# [To do]
What lines in the records below include the word "rank"? Return each one.

# [Given data]
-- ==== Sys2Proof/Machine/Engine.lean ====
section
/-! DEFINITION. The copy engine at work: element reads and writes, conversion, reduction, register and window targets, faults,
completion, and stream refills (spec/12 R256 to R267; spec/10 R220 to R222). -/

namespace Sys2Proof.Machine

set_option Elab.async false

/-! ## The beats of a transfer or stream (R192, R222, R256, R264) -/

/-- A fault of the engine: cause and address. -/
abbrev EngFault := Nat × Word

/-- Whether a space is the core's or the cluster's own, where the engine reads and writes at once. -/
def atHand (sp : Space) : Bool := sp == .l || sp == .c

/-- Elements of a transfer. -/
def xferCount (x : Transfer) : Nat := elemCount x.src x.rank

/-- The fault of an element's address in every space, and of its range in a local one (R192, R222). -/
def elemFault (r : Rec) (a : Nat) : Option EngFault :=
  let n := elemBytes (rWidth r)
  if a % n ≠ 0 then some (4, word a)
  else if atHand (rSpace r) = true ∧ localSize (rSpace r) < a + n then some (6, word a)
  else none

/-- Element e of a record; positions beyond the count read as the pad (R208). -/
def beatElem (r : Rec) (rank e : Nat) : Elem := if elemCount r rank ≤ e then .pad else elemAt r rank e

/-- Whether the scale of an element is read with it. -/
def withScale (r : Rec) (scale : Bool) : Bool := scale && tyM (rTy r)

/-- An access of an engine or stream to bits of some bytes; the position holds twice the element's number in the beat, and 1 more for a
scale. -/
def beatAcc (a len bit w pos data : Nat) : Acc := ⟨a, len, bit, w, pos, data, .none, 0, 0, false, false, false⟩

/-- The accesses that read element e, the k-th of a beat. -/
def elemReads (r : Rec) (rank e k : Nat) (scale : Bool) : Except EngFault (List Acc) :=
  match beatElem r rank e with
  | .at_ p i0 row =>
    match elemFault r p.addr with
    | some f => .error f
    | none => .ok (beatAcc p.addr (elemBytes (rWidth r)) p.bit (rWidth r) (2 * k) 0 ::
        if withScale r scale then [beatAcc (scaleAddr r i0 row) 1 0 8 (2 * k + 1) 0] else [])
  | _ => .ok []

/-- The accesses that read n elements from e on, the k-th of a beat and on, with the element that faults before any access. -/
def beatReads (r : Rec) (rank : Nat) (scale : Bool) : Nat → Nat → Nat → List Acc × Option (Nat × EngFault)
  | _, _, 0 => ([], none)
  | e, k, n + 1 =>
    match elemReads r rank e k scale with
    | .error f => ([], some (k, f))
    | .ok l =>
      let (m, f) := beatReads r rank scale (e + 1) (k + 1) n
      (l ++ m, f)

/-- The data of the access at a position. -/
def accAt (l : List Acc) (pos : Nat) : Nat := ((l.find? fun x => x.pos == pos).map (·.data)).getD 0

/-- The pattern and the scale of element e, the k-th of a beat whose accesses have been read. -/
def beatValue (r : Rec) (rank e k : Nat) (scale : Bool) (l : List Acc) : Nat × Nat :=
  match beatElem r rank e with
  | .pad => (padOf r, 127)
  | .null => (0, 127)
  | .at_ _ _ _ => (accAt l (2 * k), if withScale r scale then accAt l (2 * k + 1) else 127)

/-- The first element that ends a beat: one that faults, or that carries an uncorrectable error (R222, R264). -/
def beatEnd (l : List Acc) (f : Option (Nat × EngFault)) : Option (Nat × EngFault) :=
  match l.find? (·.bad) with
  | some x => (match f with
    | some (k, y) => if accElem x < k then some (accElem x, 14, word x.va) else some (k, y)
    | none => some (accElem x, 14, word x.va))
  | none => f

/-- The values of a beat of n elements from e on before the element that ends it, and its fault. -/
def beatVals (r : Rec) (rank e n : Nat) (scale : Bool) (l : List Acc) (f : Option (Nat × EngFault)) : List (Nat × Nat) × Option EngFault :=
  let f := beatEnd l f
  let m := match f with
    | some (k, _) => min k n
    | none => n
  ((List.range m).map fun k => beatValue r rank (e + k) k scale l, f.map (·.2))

...

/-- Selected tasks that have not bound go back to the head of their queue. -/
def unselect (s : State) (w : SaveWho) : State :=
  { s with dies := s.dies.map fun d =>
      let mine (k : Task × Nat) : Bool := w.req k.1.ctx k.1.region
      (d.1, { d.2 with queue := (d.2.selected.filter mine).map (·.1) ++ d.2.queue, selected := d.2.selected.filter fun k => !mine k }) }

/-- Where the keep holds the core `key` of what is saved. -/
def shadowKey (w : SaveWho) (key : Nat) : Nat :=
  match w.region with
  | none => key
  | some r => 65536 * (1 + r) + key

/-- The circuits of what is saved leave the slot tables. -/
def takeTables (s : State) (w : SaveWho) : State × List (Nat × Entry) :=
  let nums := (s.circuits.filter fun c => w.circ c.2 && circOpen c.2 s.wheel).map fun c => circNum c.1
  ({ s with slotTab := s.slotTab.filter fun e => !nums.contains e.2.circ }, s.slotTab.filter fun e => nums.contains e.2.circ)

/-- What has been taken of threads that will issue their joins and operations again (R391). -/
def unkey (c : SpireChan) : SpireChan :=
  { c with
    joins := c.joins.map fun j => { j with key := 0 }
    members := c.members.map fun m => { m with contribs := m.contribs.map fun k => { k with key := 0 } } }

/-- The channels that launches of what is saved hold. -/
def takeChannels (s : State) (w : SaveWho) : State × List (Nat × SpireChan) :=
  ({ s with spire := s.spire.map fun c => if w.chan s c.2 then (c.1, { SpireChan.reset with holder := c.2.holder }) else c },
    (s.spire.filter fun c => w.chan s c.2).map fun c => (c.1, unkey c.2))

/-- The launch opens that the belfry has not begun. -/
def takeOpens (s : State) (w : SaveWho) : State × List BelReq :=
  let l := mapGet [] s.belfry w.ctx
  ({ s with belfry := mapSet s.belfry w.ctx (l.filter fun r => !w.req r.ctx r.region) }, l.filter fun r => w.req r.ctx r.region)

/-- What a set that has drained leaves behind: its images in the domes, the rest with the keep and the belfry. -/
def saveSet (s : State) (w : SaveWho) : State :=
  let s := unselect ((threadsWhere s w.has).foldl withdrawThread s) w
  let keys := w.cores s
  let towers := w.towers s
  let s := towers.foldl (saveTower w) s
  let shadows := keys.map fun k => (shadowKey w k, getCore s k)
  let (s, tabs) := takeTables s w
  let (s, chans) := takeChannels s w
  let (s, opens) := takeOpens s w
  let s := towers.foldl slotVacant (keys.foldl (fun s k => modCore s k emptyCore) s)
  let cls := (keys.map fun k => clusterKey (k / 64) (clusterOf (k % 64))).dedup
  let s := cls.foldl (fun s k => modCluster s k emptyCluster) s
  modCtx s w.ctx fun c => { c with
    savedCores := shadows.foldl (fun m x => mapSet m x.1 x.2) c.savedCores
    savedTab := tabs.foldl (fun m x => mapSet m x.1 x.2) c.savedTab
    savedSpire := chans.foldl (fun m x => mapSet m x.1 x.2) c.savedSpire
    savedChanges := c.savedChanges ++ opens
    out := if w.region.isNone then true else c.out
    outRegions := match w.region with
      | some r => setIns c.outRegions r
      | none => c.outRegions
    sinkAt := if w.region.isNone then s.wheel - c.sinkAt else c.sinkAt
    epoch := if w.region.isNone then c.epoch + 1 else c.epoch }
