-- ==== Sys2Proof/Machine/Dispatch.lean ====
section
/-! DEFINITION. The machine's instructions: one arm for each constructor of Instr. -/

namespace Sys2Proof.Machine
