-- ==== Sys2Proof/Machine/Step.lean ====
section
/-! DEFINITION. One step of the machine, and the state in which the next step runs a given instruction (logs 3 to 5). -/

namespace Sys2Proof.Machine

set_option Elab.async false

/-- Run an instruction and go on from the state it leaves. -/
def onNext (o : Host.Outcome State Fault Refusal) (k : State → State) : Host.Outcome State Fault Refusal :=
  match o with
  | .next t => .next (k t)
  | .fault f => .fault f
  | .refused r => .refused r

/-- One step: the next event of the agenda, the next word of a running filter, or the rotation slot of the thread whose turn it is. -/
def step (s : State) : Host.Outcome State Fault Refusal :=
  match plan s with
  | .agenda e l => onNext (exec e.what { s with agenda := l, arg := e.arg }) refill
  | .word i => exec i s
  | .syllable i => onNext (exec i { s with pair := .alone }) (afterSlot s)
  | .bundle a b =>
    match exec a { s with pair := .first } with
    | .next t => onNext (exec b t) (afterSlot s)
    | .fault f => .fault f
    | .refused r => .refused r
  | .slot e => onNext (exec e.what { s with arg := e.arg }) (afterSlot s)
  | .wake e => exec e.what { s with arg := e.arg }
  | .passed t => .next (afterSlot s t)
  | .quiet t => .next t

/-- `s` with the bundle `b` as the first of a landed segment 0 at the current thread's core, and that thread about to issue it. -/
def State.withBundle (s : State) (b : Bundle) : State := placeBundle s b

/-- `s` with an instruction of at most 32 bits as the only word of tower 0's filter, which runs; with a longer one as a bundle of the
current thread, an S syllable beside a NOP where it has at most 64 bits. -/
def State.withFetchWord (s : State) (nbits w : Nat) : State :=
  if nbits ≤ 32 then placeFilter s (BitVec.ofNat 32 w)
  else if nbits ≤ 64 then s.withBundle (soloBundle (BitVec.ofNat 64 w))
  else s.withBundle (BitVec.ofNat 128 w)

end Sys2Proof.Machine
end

# [Task answer]
def xferCount (x : Transfer) : Nat := elemCount x.src x.rank
def beatElem (r : Rec) (rank e : Nat) : Elem := if elemCount r rank ≤ e then .pad else elemAt r rank e
def elemReads (r : Rec) (rank e k : Nat) (scale : Bool) : Except EngFault (List Acc) :=
  match beatElem r rank e with
def beatReads (r : Rec) (rank : Nat) (scale : Bool) : Nat → Nat → Nat → List Acc × Option (Nat × EngFault)
    match elemReads r rank e k scale with
      let (m, f) := beatReads r rank scale (e + 1) (k + 1) n
def beatValue (r : Rec) (rank e k : Nat) (scale : Bool) (l : List Acc) : Nat × Nat :=
  match beatElem r rank e with
def beatVals (r : Rec) (rank e n : Nat) (scale : Bool) (l : List Acc) (f : Option (Nat × EngFault)) : List (Nat × Nat) × Option EngFault :=
  ((List.range m).map fun k => beatValue r rank (e + k) k scale l, f.map (·.2))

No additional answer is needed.